Freyd was the first to formalize a striking comparison between abelian categories and topoi, showing that their exactness properties can be jointly captured by the axioms of AT categories, and the difference between the two is simply modulated by the initial objects: in every AT category, there is an initial object $0$. An object $X$ is of type A if $\pi_X : X\times 0 \to X$ is an isomorphism, and of type T if $\pi_0 : X\times 0 \to 0 $ is an isomorphism. It turns out that an AT category with all objects type A is an abelian category, and one with all objects type T is a topos. In this sense, if the initial object thinks its in a commutative ring, you have a topos, and if it thinks its in an abelian group, you have an abelian category.
On the homotopic side of things, topoi correspond to $\infty$-topoi and abelian categories to stable $\infty$-categories. I was wondering if there was any known work on whether Freyd's observations for the $1$-categorical case lift to the homotopic case? Specifically, is there a class of $\infty$-categories with some homotopy-coherent exactness properties that subsumes stable $\infty$-categories and $\infty$-topoi, and such that categories with all objects "type T" are $\infty$-topoi, and likewise for "type A" objects and stable $\infty$-categories, analogous to the above result?

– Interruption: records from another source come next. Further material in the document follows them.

/-- Settles O24: the write is one byte written to `BUF`, the read the byte of `BUF` at that index. -/
theorem bufWindowIsByteMemory : Obligations.BufWindowIsByteMemory := by
  unfold Obligations.BufWindowIsByteMemory
  intro s c i v rest x hx hcap
  constructor
  · intro hi
    have hread := x.bufByte_memWrite_one i (v.setWidth 8)
    refine ⟨x.buf.writeBytes i [v.setWidth 8], ?_, ?_, fun j hj => (hread j).trans (if_neg hj)⟩
    · rw [step_of_host hi hx, accessEffect_write_buf hcap]
      rfl
    · exact (congrArg BitVec.toNat ((hread i).trans (if_pos rfl))).trans (BitVec.toNat_setWidth 8 v)
  · intro hi
    rw [step_of_read hi hx, Ctx.hostRead_buf hcap]

/-- Settles O25: the read is the byte of `PKT` at that index, which beyond `PKT_LEN` is the free one. -/
theorem pktWindowReadsThePacket : Obligations.PktWindowReadsThePacket := by
  unfold Obligations.PktWindowReadsThePacket
  intro s c i rest x hx hcap hi
  constructor
  · rw [step_of_read hi hx, Ctx.hostRead_pkt hcap]
  · intro hbeyond
    rw [Ctx.pktByte, if_neg (by omega), Ctx.pktFree]

/-- Settles O23: the second read finds the context of the first. -/
theorem readsHaveNoEffect : Obligations.ReadsHaveNoEffect := by
  unfold Obligations.ReadsHaveNoEffect
  intro s c width a rest x hi hx
  have hfirst := step_of_read hi hx
  exact ⟨x.hostRead s.par width a, hfirst, run_two_of_steps hfirst (step_of_read rfl hx)⟩

/-- Settles O27: the word is stored before it runs, no command changes it, and the read answers it. -/
theorem cmdHoldsTheLastWord : Obligations.CmdHoldsTheLastWord := by
  unfold Obligations.CmdHoldsTheLastWord
  intro s c w rest x hi hx
  obtain ⟨hc, -⟩ := List.getElem?_eq_some_iff.mp hx
  have hwrite := step_write_cmd_eq_next hi hx
  have hy : (s.ctxs.set c (wordEffect s.par s.priv w { x with cmd := w }))[c]? = some _ := List.getElem?_set_self hc
  have hcmd := cmd_wordEffect s.par s.priv w { x with cmd := w }
  refine ⟨_, _, run_two_of_steps hwrite (step_of_read rfl hy), ?_, hy, hcmd⟩
  exact congrArg some ((Ctx.hostRead_reg s.par _ .cmd).trans (congrArg Resp.value hcmd))

/-- Settles O34: in either order both accesses take effect on their own contexts as these stood at first. -/
theorem contextsInterleaveFreely : Obligations.ContextsInterleaveFreely := by
  unfold Obligations.ContextsInterleaveFreely
  intro s c d a b rest x y hcd hx hy
  obtain ⟨t₁, t₂, ht₁, ht₂, hresp₁, rfl⟩ :=
    steps_of_two_hosts (s := { s with inputs := .host c a :: .host d b :: rest }) rfl hcd hx hy
  obtain ⟨u₁, u₂, hu₁, hu₂, hresp₂, rfl⟩ :=
    steps_of_two_hosts (s := { s with inputs := .host d b :: .host c a :: rest }) rfl hcd.symm hy hx
  exact ⟨t₁, _, u₁, _, ht₁, ht₂, hu₁, hu₂, List.set_comm _ _ hcd, rfl, rfl, rfl, rfl, hresp₁, hresp₂.symm⟩

end Sys2Proof.Proofs
end

section
/-! PROOFS. The engine right after a reset (R190 to R193): its buffers, `WIRE`, and the invariant. -/

namespace Sys2Proof.Machine

/-- After a reset a byte of `BUF` is the free value (R192). -/
theorem Ctx.bufByte_reset (e c i : Nat) : (Ctx.reset e c).bufByte i = Config.bufByte e c i := rfl

/-- After a reset a byte of `PKT` is the free value (R192). -/
theorem Ctx.pktByte_reset (e c i : Nat) : (Ctx.reset e c).pktByte i = Config.pktByte e c 0 i := if_neg (Nat.not_lt_zero i)

/-- A context right after a reset is good under any parameters and any grant. -/
theorem Ctx.good_reset (par : Params) (priv : Bool) (e c : Nat) : (Ctx.reset e c).Good par priv where
  bufWf := rfl
  pktWf := rfl
  pktCells i := ⟨nofun, fun h => absurd h (Nat.not_lt_zero i)⟩
  pktHead := .inl rfl
  clsLegal := (by decide : (0 : BitVec 2) ≠ 3)
  openPriv := nofun
  fatalNoPriv := nofun
  slotOpen := nofun

theorem good_of_mem_resetCtxs {e c n : Nat} {x : Ctx} (h : x ∈ resetCtxs e c n) (par : Params) (priv : Bool) : x.Good par priv := by
  obtain ⟨d, rfl⟩ := eq_reset_of_mem h
  exact Ctx.good_reset par priv e d

/-- An engine of one context at least is good right after its first reset. -/
theorem State.good_resetWith (par : Params) (priv : Bool) {n : Nat} (hn : 1 ≤ n) : (State.resetWith par priv n).Good where
  someCtx := by rwa [State.resetWith_ctxs, length_resetCtxs]
  ctxGood x hx := good_of_mem_resetCtxs hx par priv
  wireGood := nofun

/-- The engine has a first context (R4). -/
theorem one_le_nctx : 1 ≤ Config.nctx := Nat.succ_pos _

end Sys2Proof.Machine

namespace Sys2Proof.Proofs

open Sys2Proof.Machine

/-- Settles O29: a reset touches neither `WIRE` nor the inputs behind it, and its contexts have no slot valid. -/
theorem wireSurvivesReset : Obligations.WireSurvivesReset := by
  unfold Obligations.WireSurvivesReset
  refine ⟨rfl, fun s p rest hi => ⟨_, step_of_reset hi, rfl, ?_, rfl⟩⟩
  exact State.pending_eq_nil.mpr fun x hx => (registerFile_of_mem_resetCtxs hx).2

/-- Settles O30: every context is a reset context of the new number, whose buffers list no byte. -/
theorem buffersAreUnspecifiedAfterReset : Obligations.BuffersAreUnspecifiedAfterReset := by
  unfold Obligations.BuffersAreUnspecifiedAfterReset
  refine fun s p rest hi => ⟨_, step_of_reset hi, fun c x hx i => ?_⟩
  rw [State.resetAgain_ctxs, getElem?_resetCtxs, Nat.zero_add] at hx
  split at hx
  · cases hx
    exact ⟨Ctx.bufByte_reset _ c i, Ctx.pktByte_reset _ c i⟩
  · cases hx

/-- Settles O48: every context after a reset is good, and `WIRE` is empty. -/
theorem resetIsGood : Obligations.ResetIsGood := by
  unfold Obligations.ResetIsGood
  exact ⟨State.good_resetWith _ _ one_le_nctx, fun par priv n hn => State.good_resetWith par priv hn⟩

end Sys2Proof.Proofs
end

To give some context, I am investigating the Goodwillie calculus, and I think the process of stabilizing an $\infty$-category corresponds to something like taking the K-theory of a commutative ring. I think $\mathbb{F}_{1}$ plays a special role in it all, as decategorifying AT categories yields some sort of "AT algebras," and the unique abelian group which is also a ring is $\mathbb{F}_{1}$, just as the unique abelian topos is $\ast$. Finding out just how it fits into the picture will help me generalize the Goodwillie calculus further, and allow for the correspondence between analysis and homotopy to be fleshed out a bit more.